I can't fathom trying to stand and I crawl on all fours. There are sirens in the distance. Around front, a cop car is pulling in, its lights becoming more visible against the grass. If I can just make it a few more meters, I can go around the garage and I'll be visible from the front of the house. I shout, partially out of pain, partially to make my salvation find me faster.

Just as I'm halfway past the corner, a crushing weight falls on me and my vocal cords shred themselves as I howl in pain. A deer in blue with her gun out comes around and sees me. "Oh, fuck!" She says.

I want to yell, "He's right behind me!" but no words can escape my mouth as the monster kicks me in one of my injuries again. The cop stops aiming down the sights of her pistol. No! No, you fucking moron! He's right here, just behind the corner! Fucking look! Don't put your fucking gun down! SHOOT HIM!

His heels grind into me and all I can do is sputter and wheeze and cry. Her partner doesn't have her back because there is no partner, only one policewoman arrived to try and save a half-dozen kids from a serial-killing monster.

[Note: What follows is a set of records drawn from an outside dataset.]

-- ==== Sys2Proof/Laws/State.lean ====
section
/-!
SUPPORT. One lemma per field per named update of the state, each true by definition, so that no proof unfolds a record update.
-/

namespace Sys2Proof.Machine

/-! ### emit -/

@[simp] theorem emit_pinmap (s : State) (e : Event) : (s.emit e).pinmap = s.pinmap := rfl
@[simp] theorem emit_gmask (s : State) (e : Event) : (s.emit e).gmask = s.gmask := rfl
@[simp] theorem emit_dir (s : State) (e : Event) : (s.emit e).dir = s.dir := rfl
@[simp] theorem emit_inv (s : State) (e : Event) : (s.emit e).inv = s.inv := rfl
@[simp] theorem emit_val (s : State) (e : Event) : (s.emit e).val = s.val := rfl
@[simp] theorem emit_st (s : State) (e : Event) : (s.emit e).st = s.st := rfl
@[simp] theorem emit_live (s : State) (e : Event) : (s.emit e).live = s.live := rfl
@[simp] theorem emit_attempt (s : State) (e : Event) : (s.emit e).attempt = s.attempt := rfl
@[simp] theorem emit_clk (s : State) (e : Event) : (s.emit e).clk = s.clk := rfl
@[simp] theorem emit_samp (s : State) (e : Event) : (s.emit e).samp = s.samp := rfl
@[simp] theorem emit_frame (s : State) (e : Event) : (s.emit e).frame = s.frame := rfl
@[simp] theorem emit_rxBuf (s : State) (e : Event) : (s.emit e).rxBuf = s.rxBuf := rfl
@[simp] theorem emit_rx (s : State) (e : Event) : (s.emit e).rx = s.rx := rfl
@[simp] theorem emit_cfg (s : State) (e : Event) : (s.emit e).cfg = s.cfg := rfl
@[simp] theorem emit_pd (s : State) (e : Event) : (s.emit e).pd = s.pd := rfl
@[simp] theorem emit_port (s : State) (e : Event) : (s.emit e).port = s.port := rfl
@[simp] theorem emit_running (s : State) (e : Event) : (s.emit e).running = s.running := rfl
@[simp] theorem emit_ret (s : State) (e : Event) : (s.emit e).ret = s.ret := rfl
@[simp] theorem emit_resBuf (s : State) (e : Event) : (s.emit e).resBuf = s.resBuf := rfl
@[simp] theorem emit_hostRes (s : State) (e : Event) : (s.emit e).hostRes = s.hostRes := rfl
@[simp] theorem emit_env (s : State) (e : Event) : (s.emit e).env = s.env := rfl
@[simp] theorem emit_hist (s : State) (e : Event) : (s.emit e).hist = s.hist ++ [e] := rfl
@[simp] theorem emit_par (s : State) (e : Event) : (s.emit e).par = s.par := rfl

/-! ### waitFor -/

@[simp] theorem waitFor_pinmap (s : State) (d : Nat) : (s.waitFor d).pinmap = s.pinmap := rfl
@[simp] theorem waitFor_gmask (s : State) (d : Nat) : (s.waitFor d).gmask = s.gmask := rfl
@[simp] theorem waitFor_dir (s : State) (d : Nat) : (s.waitFor d).dir = s.dir := rfl
@[simp] theorem waitFor_inv (s : State) (d : Nat) : (s.waitFor d).inv = s.inv := rfl
@[simp] theorem waitFor_val (s : State) (d : Nat) : (s.waitFor d).val = s.val := rfl
@[simp] theorem waitFor_st (s : State) (d : Nat) : (s.waitFor d).st = s.st := rfl
@[simp] theorem waitFor_live (s : State) (d : Nat) : (s.waitFor d).live = s.live := rfl
@[simp] theorem waitFor_attempt (s : State) (d : Nat) : (s.waitFor d).attempt = s.attempt := rfl
@[simp] theorem waitFor_clk (s : State) (d : Nat) : (s.waitFor d).clk = s.clk := rfl
@[simp] theorem waitFor_samp (s : State) (d : Nat) : (s.waitFor d).samp = s.samp := rfl
@[simp] theorem waitFor_frame (s : State) (d : Nat) : (s.waitFor d).frame = s.frame := rfl
@[simp] theorem waitFor_rxBuf (s : State) (d : Nat) : (s.waitFor d).rxBuf = s.rxBuf := rfl
@[simp] theorem waitFor_rx (s : State) (d : Nat) : (s.waitFor d).rx = s.rx := rfl
@[simp] theorem waitFor_cfg (s : State) (d : Nat) : (s.waitFor d).cfg = s.cfg := rfl
@[simp] theorem waitFor_pd (s : State) (d : Nat) : (s.waitFor d).pd = s.pd := rfl
@[simp] theorem waitFor_port (s : State) (d : Nat) : (s.waitFor d).port = s.port := rfl
@[simp] theorem waitFor_running (s : State) (d : Nat) : (s.waitFor d).running = s.running := rfl
@[simp] theorem waitFor_ret (s : State) (d : Nat) : (s.waitFor d).ret = s.ret := rfl
@[simp] theorem waitFor_resBuf (s : State) (d : Nat) : (s.waitFor d).resBuf = s.resBuf := rfl
@[simp] theorem waitFor_hostRes (s : State) (d : Nat) : (s.waitFor d).hostRes = s.hostRes := rfl
@[simp] theorem waitFor_env (s : State) (d : Nat) : (s.waitFor d).env = s.env := rfl
@[simp] theorem waitFor_hist (s : State) (d : Nat) : (s.waitFor d).hist = s.hist ++ [.wait d] := rfl
@[simp] theorem waitFor_par (s : State) (d : Nat) : (s.waitFor d).par = s.par := rfl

If I can only get one word, I might be able to survive, but she's right on me now, holstering her gun and getting ready to administer first aid. As she says something, she's cut off as she looks up. An unfathomable BOOM shakes the air and a shower of blood sprays out of her chest from both ends as she falls limp into the grass.

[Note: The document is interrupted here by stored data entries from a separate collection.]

/-- The reset role (R96, R97). -/
theorem fixReset_sat (s : State) :
    (fixReset s).Sat
      (fun _ t => PinWork s t ∧ t.pinmap = s.pinmap ∧ t.gmask = s.gmask ∧ t.dir = s.dir ∧ t.inv = s.inv ∧ t.val = s.val ∧
        resetPinLegal (pinfield t.samp.reset) = true ∧ invflag t.samp.reset = invflag s.samp.reset ∧
        ∀ q, q ≠ .reset → t.samp.get q = s.samp.get q)
      (fun e t => e = .pinLayoutInvalid .reset ∧ t = s ∧ resetPinLegal (pinfield s.samp.reset) = false ∧ s.par.layout = .strict)
      (fun _ _ _ => False) := by
  unfold fixReset
  split
  next h => exact ⟨.refl s, rfl, rfl, rfl, rfl, rfl, h, rfl, fun _ _ => rfl⟩
  next h =>
    split
    next h2 => exact ⟨rfl, rfl, by simpa using h, h2⟩
    next h2 =>
      refine ⟨(PinWork.of_eq s.pinmap s.gmask s.dir s.inv s.val _ rfl).trans (PinWork.diag _ _ _), rfl, rfl, rfl, rfl, rfl, ?_, ?_, ?_⟩
      · simp only [diag_samp, pinfield_withPin]; decide
      · simp
      · intro q hq; cases q <;> first | rfl | exact absurd rfl hq

/-- A layout that is right is left alone, without a diagnostic (R97). -/
theorem fixRole_right {r : SRole} {want : BitVec 7} {s : State} (h : pinfield (s.samp.get r) = want) : fixRole r want s = .ok () s := by
  simp [fixRole, h]

/-- What VALIDATE_LAYOUT returns (R97, R98): the layout of R96 with every inversion flag kept and the LEDs' specs untouched. -/
theorem validateLayout_sat (s : State) :
    (validateLayout s).Sat
      (fun _ t => PinWork s t ∧ t.pinmap = s.pinmap ∧ t.gmask = s.gmask ∧ t.dir = s.dir ∧ t.inv = s.inv ∧ t.val = s.val ∧
        pinfield t.samp.clk = 1#7 ∧ pinfield t.samp.dout = 2#7 ∧ pinfield t.samp.din = 3#7 ∧
        resetPinLegal (pinfield t.samp.reset) = true ∧ (∀ r, invflag (t.samp.get r) = invflag (s.samp.get r)) ∧
        t.samp.led0 = s.samp.led0 ∧ t.samp.led1 = s.samp.led1 ∧ t.samp.led2 = s.samp.led2 ∧ t.samp.led3 = s.samp.led3)
      (fun e t => (∃ r, e = .pinLayoutInvalid r) ∧ PinWork s t ∧ s.par.layout = .strict) (fun _ _ _ => False) := by
  unfold validateLayout
  refine Res.sat_bind ((fixRole_sat .clk pinClk s).mono (fun _ _ h => h) ?_ (fun _ _ _ h => h)) ?_
  · rintro e t ⟨rfl, rfl, -, h⟩; exact ⟨⟨_, rfl⟩, .refl _, h⟩
  rintro _ t ⟨ht, a1, a2, a3, a4, a5, a6, a7, a8⟩
  refine Res.sat_bind ((fixRole_sat .dout pinDout t).mono (fun _ _ h => h) ?_ (fun _ _ _ h => h)) ?_
  · rintro e u ⟨rfl, rfl, -, h⟩; exact ⟨⟨_, rfl⟩, ht, by rw [← ht.par]; exact h⟩
  rintro _ u ⟨hu, b1, b2, b3, b4, b5, b6, b7, b8⟩
  refine Res.sat_bind ((fixRole_sat .din pinDin u).mono (fun _ _ h => h) ?_ (fun _ _ _ h => h)) ?_
  · rintro e v ⟨rfl, rfl, -, h⟩; exact ⟨⟨_, rfl⟩, ht.trans hu, by rw [← ht.par, ← hu.par]; exact h⟩
  rintro _ v ⟨hv, c1, c2, c3, c4, c5, c6, c7, c8⟩
  refine (fixReset_sat v).mono ?_ ?_ (fun _ _ _ h => h)
  · rintro _ w ⟨hw, d1, d2, d3, d4, d5, d6, d7, d8⟩
    have e1 : w.samp.clk = t.samp.clk := by
      have := (d8 .clk (by decide)).trans ((c8 .clk (by decide)).trans (b8 .clk (by decide))); exact this
    have e2 : w.samp.dout = u.samp.dout := (d8 .dout (by decide)).trans (c8 .dout (by decide))
    have e3 : w.samp.din = v.samp.din := d8 .din (by decide)
    have e4 : ∀ q, q ≠ .clk → q ≠ .dout → q ≠ .din → v.samp.get q = s.samp.get q := fun q h1 h2 h3 =>
      (c8 q h3).trans ((b8 q h2).trans (a8 q h1))
    refine ⟨((ht.trans hu).trans hv).trans hw, by rw [d1, c1, b1, a1], by rw [d2, c2, b2, a2], by rw [d3, c3, b3, a3],
      by rw [d4, c4, b4, a4], by rw [d5, c5, b5, a5], by rw [e1]; exact a6, by rw [e2]; exact b6, by rw [e3]; exact c6, d6, ?_,
      (d8 .led0 (by decide)).trans (e4 .led0 (by decide) (by decide) (by decide)),
      (d8 .led1 (by decide)).trans (e4 .led1 (by decide) (by decide) (by decide)),
      (d8 .led2 (by decide)).trans (e4 .led2 (by decide) (by decide) (by decide)),
      (d8 .led3 (by decide)).trans (e4 .led3 (by decide) (by decide) (by decide))⟩
    intro r
    cases r with
    | clk => rw [show w.samp.get .clk = t.samp.get .clk from e1]; exact a7
    | dout => rw [show w.samp.get .dout = u.samp.get .dout from e2, b7, a8 .dout (by decide)]
    | din => rw [show w.samp.get .din = v.samp.get .din from e3, c7, b8 .din (by decide), a8 .din (by decide)]
    | reset => rw [show w.samp.get .reset = w.samp.reset from rfl, d7, ← e4 .reset (by decide) (by decide) (by decide)]; rfl
    | led0 => rw [d8 .led0 (by decide), e4 .led0 (by decide) (by decide) (by decide)]
    | led1 => rw [d8 .led1 (by decide), e4 .led1 (by decide) (by decide) (by decide)]
    | led2 => rw [d8 .led2 (by decide), e4 .led2 (by decide) (by decide) (by decide)]
    | led3 => rw [d8 .led3 (by decide), e4 .led3 (by decide) (by decide) (by decide)]
  · rintro e w ⟨rfl, rfl, -, h⟩
    exact ⟨⟨_, rfl⟩, (ht.trans hu).trans hv, by rw [← ht.par, ← hu.par, ← hv.par]; exact h⟩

Through the haze of pain and unfathomable despair, I can faintly hear Kanteen in my mind going on one of her rants about police uselessness. I should have stayed home.

When I was born I didn't understand anything except the cold and the blazing brightness of the hospital room. My eyes open, or maybe they start seeing again, when something puts its hands on me. There are multiple deer, some in police clothes, some in doctor's scrubs, and a cacophony of sirens, a miasma of flashing lights. When I was three I had the worst birthday ever because I caught food poisoning and threw up cake on the table while everyone was singing. The world shakes as they roll me onto a stretcher and start carrying me. When I was five I fell out of a tree and couldn't breathe for ten seconds and thought I died but my mother explained to me what it meant to "have the wind knocked out of you". Nothing hurts and all of reality is a haze. The stars smear across the sky as I am jostled around. When I was eight I saw a homeless girl on the sidewalk and somehow knew I would never forget it.

The medics have left to get me to something. I don't know what. It won't work. When I was nine I was put in detention because I wanted to make a grilled cheese sandwich on the science lab hot plates and brought a butterknife to school so I could butter the bread to keep it soft under the heat. Most of these memories suck, but I guess it wasn't up to me what I remembered. Oh, well, it ain't like I regret them. When I was twelve Minno stole my lunch money so after school I hit her with a big stick and felt proud and terrified and she never did it again. I found out later that when her parents found out why she had been waylaid, they grounded her, and she realized what she did was wrong and didn't hold a grudge. At least the sirens are fading into meaningless noise so I don't have to think around them. When I was fourteen I bought a magazine with an artistically nude photoshoot of Mulea Sedo and for weeks I touched myself to the pictures of her and wondered if there was something wrong with me.

The headlights of the police car are so pretty. I want to stare at them for the rest of my life. When I was fifteen I went on a long rant to my best friend about how Axis was a shithead and she asked if I even liked men and had to walk me through the realization that I didn't. Some fat pig just walked in front of the spotlights in the blackness and interrupted the stream of natural beauty. When I was sixteen I saw the love of my life half-stripped and bloody and beaten and dead on a slab in a morgue.

The headlights are so bright, so pure. Maybe I'll finally get to tell Marigold I love her. I reach out my hand as the light begins to envelope my vision.